One common scenario is where an organization has grown through acquisition. The resultant organization contains a number of directories. There is no single view of the organization and no single administration group. This leaves identity management as a rather ad hoc process with no consistency or standards applied across the organization. By consolidating to a single AD, it becomes possible to easily apply the same standards across the organization. This can have other benefits as applications such as email can be consolidated, which will further simplify administration.

AD

Direct AD-based authentication and authorization for Unix\Linux, Apple, and Java can be achieved; however, other systems— such as enterprise applications, mainframes, and so on—can be integrated with AD in a number of ways and to varying degrees of complexity:

  • Use tools for basic password synchronization. These tools are not necessarily easy to use and only provide a small part of the required solution.
  • Perform a manual install of Kerberos and the other required utilities; join the nonWindows machine to the domain after manually configuring the authentication protocols and modules; and create the required accounts in AD
  • Use a commercial toolset to make non-Windows systems look and act like Windows clients so that they can authenticate against an AD account. The toolset includes the use of Kerberos and can bring other benefits such as participating in the AD time synchronization regime or Group Policy.

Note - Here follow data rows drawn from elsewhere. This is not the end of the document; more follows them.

-- ==== Sys2Proof/Laws/PerInstr.lean ====
section
/-! SUPPORT. Statements made once per command. -/
namespace Sys2Proof.Laws.Widths

/-- The air times a command carries (01 R17: 64 bits). -/
def airTimes (i : Instr) : List Nat :=
  match i with
  | .bellFire _ x => [x]
  | .paceTimerFire _ x => [x]
  | .laneFrameSend _ x => [x]
  | .align _ _ _ _ x => [x]
  | .time _ x _ _ => [x]
  | .reply _ _ _ _ x => [x]
  | .binSample _ x _ => [x]
  | .detectionRaised _ _ _ x y => [x, y]
  | .captureWeightsReady _ _ _ x => [x]
  | .captureClose _ _ _ x => [x]
  | .tagAndFcntCommitted _ _ x => [x]
  | .headGainWindow x => [x]
  | .floorPeriodEnd _ _ x => [x]
  | .maskBlockEnd _ x => [x]
  | .substitution _ _ x => [x]
  | .wakeComplete _ _ x => [x]
  | .reportCardUpdate _ x => [x]
  | .lifeLimit _ x => [x]
  | .burstStart _ x => [x]
  | .beat _ _ _ _ x => [x]
  | .headset _ _ _ _ _ _ x => [x]
  | .branchmap _ _ _ _ _ _ _ x _ => [x]
  | .xferCommit _ _ _ _ _ x _ => [x]
  | .xferAtK _ x => [x]
  | _ => []
/-- The octet strings a command carries: of a message, a frame, or the data of a mesh request. -/
def octetStrings (i : Instr) : List (List Nat) :=
  match i with
  | .vack x => [x.octets]
  | .meshRequest _ _ _ _ _ _ x _ _ => [x]
  | .request x _ _ => [x.octets]
  | .rs485FrameReceived x => [x]
  | .ethernetFrameReceived _ _ _ _ _ _ x => [x]
  | _ => []
/-- A well-formed command carries 64-bit air times and strings of octets. -/
def Statement (i : Instr) : Prop :=
  wellFormed i = true → (∀ t ∈ airTimes i, t < 2 ^ 64) ∧ ∀ l ∈ octetStrings i, ∀ o ∈ l, o < 256

theorem u64_lt (n : Nat) (h : u64 n = true) : n < 2 ^ 64 := of_decide_eq_true h
theorem octetsOk_lt (l : List Nat) (h : octetsOk l = true) (o : Nat) (ho : o ∈ l) : o < 256 :=
  of_decide_eq_true (List.all_eq_true.mp h o ho)
theorem neither (i : Instr) (h : airTimes i = []) (h' : octetStrings i = []) : Statement i := by
  intro _; simp [h, h']
theorem time64 (i : Instr) (t : Nat) (h : airTimes i = [t]) (h' : octetStrings i = []) (hw : wellFormed i = u64 t) :
    Statement i := by
  intro w; rw [hw] at w; simpa [h, h'] using u64_lt t w
theorem timed (i : Instr) (l : List Nat) (h : airTimes i = l) (h' : octetStrings i = [])
    (hw : wellFormed i = true → ∀ t ∈ l, u64 t = true) : Statement i := by
  intro w; simpa [h, h'] using fun t ht => u64_lt t (hw w t ht)
theorem octets (i : Instr) (l : List Nat) (h : airTimes i = []) (h' : octetStrings i = [l])
    (hw : wellFormed i = true → octetsOk l = true) : Statement i := by
  intro w; simpa [h, h'] using octetsOk_lt l (hw w)
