/-! Lanes and the receive chain. -/

@[simp] theorem standing_openErasure (h : Nat) (s : State) : standing (openErasure h s) = standing s :=
  foldl_view standing (f := fun t a => addErasure a t.time.airTime none causeLane t) (fun _ _ => rfl) _ _
theorem standing_dropGains (l : Nat) (s : State) : standing (dropGains l s) = standing s :=
  foldl_view standing (f := fun t (g : GainChange) => addErasure g.antenna (g.atG - 2) (some t.time.airTime) causeGain t)
    (fun _ _ => rfl) _ { s with rx := { s.rx with gainPending := s.rx.gainPending.filter (fun g => g.lane ≠ l) } }
theorem standing_unlockLane (lossOfFrame : Bool) (l : Nat) (s : State) : standing (unlockLane lossOfFrame l s) = standing s := by
  have hopen : standing (match (laneOf s l).active, headOfLane s l with
      | true, some h => openErasure h s
      | _, _ => s) = standing s := by
    split
    · exact standing_openErasure _ _
    · rfl
  unfold unlockLane
  dsimp only
  split
  · exact (standing_dropGains _ _).trans hopen
  · exact (standing_dropGains _ _).trans hopen
theorem standing_dropLane (l : Nat) (s : State) : standing (dropLane l s) = standing s := standing_unlockLane false l s
theorem standing_dropLanes (l : List Nat) (s : State) : standing (l.foldl (fun t l => dropLane l t) s) = standing s :=
  foldl_view standing (fun t l => standing_dropLane l t) l s
theorem standing_enableLanes (s : State) : standing (enableLanes s) = standing s :=
  foldl_view standing (fun t l => by split <;> rfl) _ _
theorem standing_staleFloors (s : State) : standing (staleFloors s) = standing s := rfl
theorem standing_startReceive (s : State) : standing (startReceive s) = standing s := by
  have herase : ∀ (l : List Nat) (x : State),
      standing (l.foldl (fun t h => if (activeLane t h).isNone then openErasure h t else t) x) = standing x :=
    foldl_view standing (fun t h => by split <;> simp)
  unfold startReceive
  dsimp only
  rw [standing_staleFloors, herase]
  simp only [standing]

/-! The drain of the staging buffer (03 R71). -/

/-- u differs from s at most in what the Roll and the verdict journal hold, the staging buffer apart. -/
def storedOnly (s u : State) : Prop :=
  u = { s with verdict := u.verdict, roll := { u.roll with staging := s.roll.staging } }

theorem storedOnly.trans {s u v : State} (h : storedOnly s u) (g : storedOnly u v) : storedOnly s v := by
  unfold storedOnly at *; rw [g, h]
theorem storedOnly.prefect {s u : State} (h : storedOnly s u) : u.prefect = s.prefect := by rw [h]
theorem storedOnly.molfen {s u : State} (h : storedOnly s u) : u.molfen = s.molfen := by rw [h]
theorem storedOnly.staging {s u : State} (h : storedOnly s u) : u.roll.staging = s.roll.staging := by rw [h]
theorem storedOnly.standing {s u : State} (h : storedOnly s u) : standing u = standing s := by rw [h]; rfl
theorem ringRecord_eq (r : JRec) (s : State) :
    ∃ im l, ringRecord r s = { s with roll := { s.roll with image := im, backlog := l } } := ⟨_, _, rfl⟩
theorem drainItem_stored (x : StagedItem) (s : State) : storedOnly s (drainItem x s) := by
  cases x with
  | verdict h =>
    dsimp only [drainItem]
    split <;> rfl
  | roll r =>
    obtain ⟨im, l, h⟩ := ringRecord_eq r s
    rw [drainItem, h]; rfl
  | conservation k d => rfl
  | account d k v => rfl
theorem foldl_drainItem_stored (l : List (Nat × StagedItem)) (s : State) :
    storedOnly s (l.foldl (fun t p => drainItem p.2 t) s) := by
  induction l generalizing s with
  | nil => rfl
  | cons p l ih => exact (drainItem_stored p.2 s).trans (ih _)
theorem drainStaging_stored (s : State) : storedOnly { s with roll := { s.roll with staging := [] } } (drainStaging s) :=
  foldl_drainItem_stored _ _
theorem drainStaging_staging (s : State) : (drainStaging s).roll.staging = [] := (drainStaging_stored s).staging
theorem drainStaging_prefect (s : State) : (drainStaging s).prefect = s.prefect := (drainStaging_stored s).prefect
theorem drainStaging_molfen (s : State) : (drainStaging s).molfen = s.molfen := (drainStaging_stored s).molfen
@[simp] theorem standing_drainStaging (s : State) : standing (drainStaging s) = standing s := by
  rw [(drainStaging_stored s).standing]; rfl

The third option is preferred as it eliminates the need for manual configuration. This is especially important if a number of non-Windows machines are to be incorporated into AD. The effort required to perform this manually is not trivial.

The migration of the accounts into AD lays the foundation for a consolidation of identities within the organization with the ultimate goal of providing a single identity that can be used to authenticate to all the systems and applications in the enterprise.

Authorization can also be managed from AD as the group information is migrated from the separate systems into AD. It is possible to delegate the administration of users and groups that are just used on non-Windows systems, if required. A natural byproduct of this consolidation is creating a single point of audit that crosses platform boundaries and can leverage wellestablished and proven AD-based audit and reporting tools.

Extending the Reach of AD

AD is viewed as providing the authentication and authorization functionality for Windows. After consolidating the Windows-based directories within AD, it is possible to extend the reach of AD to non-Windows–based systems. A number of non-Windows systems including Apple and Unix\Linux can utilize AD for authentication. AD can be the source of login automation with application and mainframe systems to provide a single sign-on (SSO) experience to the user population.

It is also possible to extend the reach of AD to cover applications and Web access either internally or to external parties. Applications and services can be made available to business partners with authentication and authorization managed by AD federation—extended to nonWindows applications and systems.